Atomization Characteristics of Kerosene in Crossflow with an Incident Shock Wave

Abstract

An unsteady numerical simulation method was used in order to explore more efficient atomization methods for liquid fuel in scramjet combustors and to study the influence of different shock wave incident positions on the atomization characteristics of kerosene in crossflow. The wedge compression surface was used to generate the incident shock wave, and the incident position of the shock wave on the fuel jet was controlled by changing the angle of the wedge surface. The inlet Mach number was 2.01; the total temperature was 300 K, and the momentum ratio was 12. The research results show that as the incident position of the shock wave moves upstream, the penetration depth of the jet is essentially unchanged, but the inner edge trajectory of the jet is closer to the wall. Because the shock wave affects the Kelvin–Helmholtz instability of the jet, the unsteadiness of the jet root is strengthened, and the unsteadiness downstream of the jet is weakened. The atomization of the jet and the stability of the particle-size distribution are, thus, realized more quickly. The incident shock wave reduces the Sauter mean diameter of the jet section and makes the droplet distribution more uniform.
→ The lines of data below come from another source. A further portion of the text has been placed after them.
-- ==== Sys2Proof/Laws/Ops.lean ====
section
/-! SUPPORT. One lemma for each shared operation that says what it can do: storing and reading backing
bytes, admission and the ports, fan-outs, routing. Later proofs cite these and unfold none of them. -/

namespace Sys2Proof.Machine

/-! ## Backing bytes -/

@[simp] theorem Device.setByte_kind (d : Device) (off : Nat) (v : Byte) :
    (d.setByte off v).kind = d.kind := rfl

@[simp] theorem Device.setByte_range (d : Device) (off : Nat) (v : Byte) :
    (d.setByte off v).range = d.range := rfl

@[simp] theorem Device.setByte_backing (d : Device) (off : Nat) (v : Byte) :
    (d.setByte off v).backing = d.backing.write off v := rfl

/-- The j-th device after a store into the i-th. -/
theorem State.setDevByte_getElem? (s : State) (i off : Nat) (v : Byte) (j : Nat) :
    (s.setDevByte i off v).devs[j]? =
      if i = j then (s.devs[j]?).map (fun d => d.setByte off v) else s.devs[j]? := by
  simp only [State.setDevByte_devs, List.getElem?_modify]
  cases s.devs[j]? <;> split_ifs <;> rfl

/-- The device stored into. -/
theorem State.setDevByte_getElem?_self {s : State} {i : Nat} {d : Device} (h : s.devs[i]? = some d)
    (off : Nat) (v : Byte) : (s.setDevByte i off v).devs[i]? = some (d.setByte off v) := by
  rw [State.setDevByte_getElem?, if_pos rfl, h]; rfl

theorem State.devByte_of_getElem? {s : State} {i : Nat} {d : Device} (h : s.devs[i]? = some d)
    (off : Nat) : s.devByte i off = d.backing.read off := by
  simp only [State.devByte, h]

/-- The byte stored reads back, in a device whose backing is canonical. -/
theorem State.devByte_setDevByte_self {s : State} {i : Nat} {d : Device} (h : s.devs[i]? = some d)
    (hw : d.backing.wf = true) (off : Nat) (v : Byte) : (s.setDevByte i off v).devByte i off = v := by
  rw [State.devByte_of_getElem? (State.setDevByte_getElem?_self h off v), Device.setByte_backing,
    Memory.read_write_self _ _ _ hw]

/-- Every other byte reads as before. -/
theorem State.devByte_setDevByte_ne (s : State) {i off j o : Nat} (v : Byte) (h : ¬(j = i ∧ o = off)) :
    (s.setDevByte i off v).devByte j o = s.devByte j o := by
  simp only [State.devByte, State.setDevByte_getElem?]
  by_cases hij : i = j
  · have ho : o ≠ off := fun ho => h ⟨hij.symm, ho⟩
    rw [if_pos hij]
    cases s.devs[j]? with
    | none => rfl
    | some d => exact Memory.read_write_ne _ _ _ _ ho
  · rw [if_neg hij]

/-- The i-th device is attached and its backing is canonical: what reading back a store needs. -/
def State.Canonical (s : State) (i : Nat) : Prop := ∃ d, s.devs[i]? = some d ∧ d.backing.wf = true

@[simp] theorem State.Canonical.setDevByte {s : State} {i : Nat} (h : s.Canonical i) (off : Nat)
    (v : Byte) : (s.setDevByte i off v).Canonical i := by
  obtain ⟨d, hd, hw⟩ := h
  exact ⟨_, State.setDevByte_getElem?_self hd off v, Memory.wf_write _ _ _ hw⟩

/-- A read of any byte after a store. -/
theorem State.devByte_setDevByte {s : State} {i : Nat} (h : s.Canonical i) (off j o : Nat) (v : Byte) :
    (s.setDevByte i off v).devByte j o = if j = i ∧ o = off then v else s.devByte j o := by
  obtain ⟨d, hd, hw⟩ := h
  split_ifs with hj
  · rw [hj.1, hj.2, State.devByte_setDevByte_self hd hw]
  · exact State.devByte_setDevByte_ne s v hj

@[simp] theorem State.setDevByte_sameDevices (s : State) (i off : Nat) (v : Byte) :
    SameDevices s (s.setDevByte i off v) := by
  refine List.ext_getElem? fun j => ?_
  rw [List.getElem?_map, List.getElem?_map, State.setDevByte_getElem?]
  cases s.devs[j]? <;> split_ifs <;> rfl

theorem SameDevices.refl (s : State) : SameDevices s s := rfl

theorem SameDevices.trans {s t u : State} (h : SameDevices s t) (h' : SameDevices t u) :
    SameDevices s u := Eq.trans h' h

theorem BytesKept.refl (s : State) (stored : Nat → Nat → Prop) : BytesKept s s stored :=
  fun _ _ _ => rfl

theorem BytesKept.trans {s t u : State} {stored : Nat → Nat → Prop} (h : BytesKept s t stored)
    (h' : BytesKept t u stored) : BytesKept s u stored :=
  fun i off hi => (h' i off hi).trans (h i off hi)

theorem BytesKept.mono {s t : State} {p q : Nat → Nat → Prop} (h : BytesKept s t p)
    (hpq : ∀ i off, p i off → q i off) : BytesKept s t q :=
  fun i off hi => h i off fun hp => hi (hpq i off hp)

/-- A store keeps every byte but its own. -/
theorem State.setDevByte_bytesKept (s : State) (i off : Nat) (v : Byte) :
    BytesKept s (s.setDevByte i off v) (fun j o => j = i ∧ o = off) :=
  fun _ _ h => State.devByte_setDevByte_ne s v h

/-- What a store does, in one statement: the byte, and nothing else. -/
theorem State.setDevByte_storesByte {s : State} {i : Nat} {d : Device} (h : s.devs[i]? = some d)
    (hw : d.backing.wf = true) (off : Nat) (v : Byte) : StoresByte s (s.setDevByte i off v) i off v :=
  ⟨State.devByte_setDevByte_self h hw off v, rfl, State.setDevByte_sameDevices s i off v,
    State.setDevByte_bytesKept s i off v⟩

/-- The i-th device of a state with the same devices has the same kind and range. -/
theorem SameDevices.getElem? {s t : State} (h : SameDevices s t) {i : Nat} {d : Device}
    (hd : s.devs[i]? = some d) : ∃ e, t.devs[i]? = some e ∧ e.kind = d.kind ∧ e.range = d.range := by
  have := congrArg (fun l => l[i]?) h
  simp only [List.getElem?_map, hd, Option.map_some] at this
  cases ht : t.devs[i]? with
  | none => simp [ht] at this
  | some e =>
    rw [ht] at this
    simp only [Option.map_some, Option.some.injEq, Prod.mk.injEq] at this
    exact ⟨e, rfl, this⟩

/-- Storing keeps a backing canonical and inside its range. -/
theorem Device.Sound.setByte {d : Device} (h : d.Sound) {off : Nat} (ho : off < d.range.size) (v : Byte) :
    (d.setByte off v).Sound :=
  ⟨Memory.wf_write _ _ _ h.1, Memory.below_write _ _ _ _ ho h.2.1, h.2.2.1, h.2.2.2⟩

/-! ## Admission and ports -/

/-- What `whenAdmitted` can do: a fault while one is set or outside the phases, else the operation. -/
theorem State.admit_eq_next {s t : State} {ok : Bool} {act : Host.Outcome State Fault Refusal} :
    s.whenAdmitted ok act = .next t ↔ s.fault = none ∧ ok = true ∧ act = .next t := by
  unfold State.whenAdmitted
  cases s.fault <;> cases ok <;> simp

theorem State.admit_open {s : State} {ok : Bool} (hf : s.fault = none) (hok : ok = true)
    (act : Host.Outcome State Fault Refusal) : s.whenAdmitted ok act = act := by
  simp [State.whenAdmitted, hf, hok]

theorem State.BusOpen.busOpen {s : State} (h : s.BusOpen) : s.busOpen = true := by
  rcases h.2 with hp | hp <;> simp [State.busOpen, hp]

theorem State.BusOpen.whenAdmitted {s : State} (h : s.BusOpen) (act : Host.Outcome State Fault Refusal) :
    s.whenAdmitted s.busOpen act = act := State.admit_open h.1 h.busOpen act

theorem State.LoopOpen.whenAdmitted {s : State} (h : s.LoopOpen) (act : Host.Outcome State Fault Refusal) :
    s.whenAdmitted s.loopOpen act = act :=
  State.admit_open h.1 (by simp [State.loopOpen, h.2.1, h.2.2]) act

/-- A row of a kind at a device of that kind runs. -/
theorem State.PortOpen.atDevice {s : State} {k : DeviceKind} (h : s.PortOpen k)
    (act : Nat → State → State) : s.atDevice k act = .next (act s.target s) := by
  obtain ⟨hb, d, hd, hk⟩ := h
  rw [State.atDevice, hb.whenAdmitted, hd]
  exact if_pos hk

/-- What a row of a kind can do: run, at a device of that kind. -/
theorem State.atDevice_eq_next {s t : State} {k : DeviceKind} {act : Nat → State → State} :
    s.atDevice k act = .next t ↔
      s.fault = none ∧ s.busOpen = true ∧ (∃ d, s.devs[s.target]? = some d ∧ d.kind = k) ∧
        t = act s.target s := by
  rw [State.atDevice, State.admit_eq_next]
  cases s.devs[s.target]? with
  | none => simp
  | some d => by_cases hk : d.kind = k <;> simp [hk, @eq_comm State t]

/-- What a generic row can do: run, at an offset inside a device whose row it is. -/
theorem State.atByte_eq_next {s t : State} {off : Word} {row : Device → Bool}
    {act : Nat → Device → State → State} :
    s.atByte off row act = .next t ↔
      s.fault = none ∧ s.busOpen = true ∧
        ∃ d, s.devs[s.target]? = some d ∧ off.toNat < d.range.size ∧ row d = true ∧
          t = act s.target d s := by
  rw [State.atByte, State.admit_eq_next]
  cases s.devs[s.target]? with
  | none => simp
  | some d =>
    by_cases ho : off.toNat < d.range.size <;> by_cases hr : row d = true <;> simp [ho, hr, @eq_comm State t]

theorem State.BusOpen.atByte {s : State} (h : s.BusOpen) {d : Device} (hd : s.devs[s.target]? = some d)
    {off : Word} (ho : off.toNat < d.range.size) {row : Device → Bool} (hr : row d = true)
    (act : Nat → Device → State → State) : s.atByte off row act = .next (act s.target d s) := by
  rw [State.atByte, h.whenAdmitted, hd]
  simp [ho, hr]

/-! ## Fan-outs -/

/-- A fan-out keeps what every callback keeps. -/
theorem fanOutFrom_induction {callback : DeviceKind → Nat → State → State} {p : State → Prop}
    (step : ∀ k i s, p s → p (callback k i s)) (ks : List DeviceKind) (i : Nat) (s : State) (h : p s) :
    p (fanOutFrom callback ks i s) := by
  induction ks generalizing i s with
  | nil => exact h
  | cons k rest ih =>
    rw [fanOutFrom]
    split
    · exact h
    · exact ih _ _ (step k i s h)

theorem State.fanOut_induction {callback : DeviceKind → Nat → State → State} {p : State → Prop}
    (step : ∀ k i s, p s → p (callback k i s)) (s : State) (h : p s) : p (s.fanOut callback) :=
  fanOutFrom_induction step _ _ _ h

/-- A fan-out of callbacks that change nothing changes nothing. -/
theorem State.fanOut_noop {callback : DeviceKind → Nat → State → State}
    (noop : ∀ k i s, callback k i s = s) (s : State) : s.fanOut callback = s :=
  State.fanOut_induction (p := fun t => t = s) (fun k i t h => by rw [noop, h]) s rfl

/-! ## Routing -/

theorem AddressRange.contains_iff (r : AddressRange) (a : Nat) :
    r.contains a = true ↔ r.base ≤ a ∧ a < r.base + r.size := by
  simp [AddressRange.contains]

/-- A device that is selected contains the address. -/
theorem State.select_maps {s : State} {a : Word} {i : Nat} (h : s.select a = some i) :
    ∃ d, s.Maps a i d := by
  obtain ⟨hi, hc, -⟩ := List.findIdx?_eq_some_iff_getElem.mp h
  exact ⟨s.devs[i], List.getElem?_eq_getElem hi, (AddressRange.contains_iff _ _).mp hc⟩

/-- No device is selected where none contains the address. -/
theorem State.select_eq_none_iff {s : State} {a : Word} : s.select a = none ↔ s.Unmapped a := by
  rw [State.select, List.findIdx?_eq_none_iff]
  constructor
  · rintro h i d ⟨hd, hlo, hhi⟩
    have := h d (List.mem_of_getElem? hd)
    rw [(AddressRange.contains_iff _ _).mpr ⟨hlo, hhi⟩] at this
    exact Bool.noConfusion this
  · intro h d hd
    obtain ⟨i, hi⟩ := List.getElem?_of_mem hd
    by_contra hc
    rw [Bool.not_eq_false] at hc
    exact h i d ⟨hi, (AddressRange.contains_iff _ _).mp hc⟩

/-- In a contiguous layout every range lies at or after its start and ends by its end. -/
theorem LayoutFrom.bounds {a e : Nat} {l : List Device} (h : LayoutFrom a l e) :
    a ≤ e ∧ ∀ d ∈ l, a ≤ d.range.base ∧ d.range.base + d.range.size ≤ e := by
  induction l generalizing a with
  | nil => exact ⟨Nat.le_of_eq h, fun _ hd => absurd hd (List.not_mem_nil)⟩
  | cons c rest ih =>
    obtain ⟨hc, hr⟩ := h
    obtain ⟨hle, hb⟩ := ih hr
    refine ⟨by omega, fun d hd => ?_⟩
    rcases List.mem_cons.mp hd with rfl | hd
    · omega
    · have := hb d hd; omega

/-- Every range ends at most at 65536, and its base is at most 65535 where it holds a byte (10_state.md R33;
log 22). -/
theorem State.Inv.base_le {s : State} (h : s.Inv) {d : Device} (hd : d ∈ s.devs) :
    d.range.base + d.range.size ≤ 65536 ∧ (0 < d.range.size → d.range.base ≤ 65535) := by
  have he := (h.layout.bounds.2 d hd).2
  have hb : s.nextFree ≤ 65536 := h.bound
  omega

/-- In a contiguous layout at most one device contains an address. -/
theorem LayoutFrom.unique {a e x : Nat} {l : List Device} (h : LayoutFrom a l e) {i j : Nat}
    {c d : Device} (hi : l[i]? = some c) (hj : l[j]? = some d)
    (hc : c.range.base ≤ x ∧ x < c.range.base + c.range.size)
    (hd : d.range.base ≤ x ∧ x < d.range.base + d.range.size) : i = j := by
  induction l generalizing a i j with
  | nil => simp at hi
  | cons b rest ih =>
    obtain ⟨hb, hr⟩ := h
    have after {k : Nat} {f : Device} (hf : rest[k]? = some f) : b.range.base + b.range.size ≤ f.range.base := by
      have := (hr.bounds.2 f (List.mem_of_getElem? hf)).1
      omega
    cases i with
    | zero =>
      cases j with
      | zero => rfl
      | succ j =>
        simp only [List.getElem?_cons_zero, Option.some.injEq] at hi
        have := after hj
        subst hi; omega
    | succ i =>
      cases j with
      | zero =>
        simp only [List.getElem?_cons_zero, Option.some.injEq] at hj
        have := after hi
        subst hj; omega
      | succ j => exact congrArg (· + 1) (ih hr hi hj)

/-- In a contiguous layout the device that contains an address is the one selected. -/
theorem State.Inv.select_eq {s : State} (h : s.Inv) {a : Word} {i : Nat} {d : Device}
    (hm : s.Maps a i d) : s.select a = some i := by
  cases hs : s.select a with
  | none => exact absurd hm (State.select_eq_none_iff.mp hs i d)
  | some j =>
    obtain ⟨e, he⟩ := State.select_maps hs
    rw [h.layout.unique he.1 hm.1 he.2 hm.2]

/-- A device of a sound state is sound. -/
theorem State.Inv.sound {s : State} (h : s.Inv) {i : Nat} {d : Device} (hd : s.devs[i]? = some d) :
    d.Sound := h.devices d (List.mem_of_getElem? hd)

theorem State.Inv.canonical {s : State} (h : s.Inv) {i : Nat} {d : Device} (hd : s.devs[i]? = some d) :
    s.Canonical i := ⟨d, hd, (h.sound hd).1⟩

end Sys2Proof.Machine
end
The incident shock wave makes the atomization angle of the jet along the flow direction increase first and then decrease. The changes in the jet characteristics are determined by the changes in the reflux region, momentum transport, and pressure distribution caused by the incident shock wave.

1. Introduction

The scramjet has become the preferred form of propulsion system for high-speed aircrafts because of its excellent performance at high flight Mach number, and it has become the focus of research in the aerospace field [1]. For scramjets, the speed of the incoming flow is fast, and the residence time of the fuel is on the order of milliseconds. Therefore, it is one of the key technologies in achieving efficient fuel mixing and stable combustion within a limited time and space. From the perspective of the entire combustion process, the atomization process of fuel occupies nearly 60% of the time [2,3]. Therefore, it is very important to explore efficient fuel atomization modes to improve the performance of scramjets. Injecting fuel by transverse jets is a promising fuel atomization method.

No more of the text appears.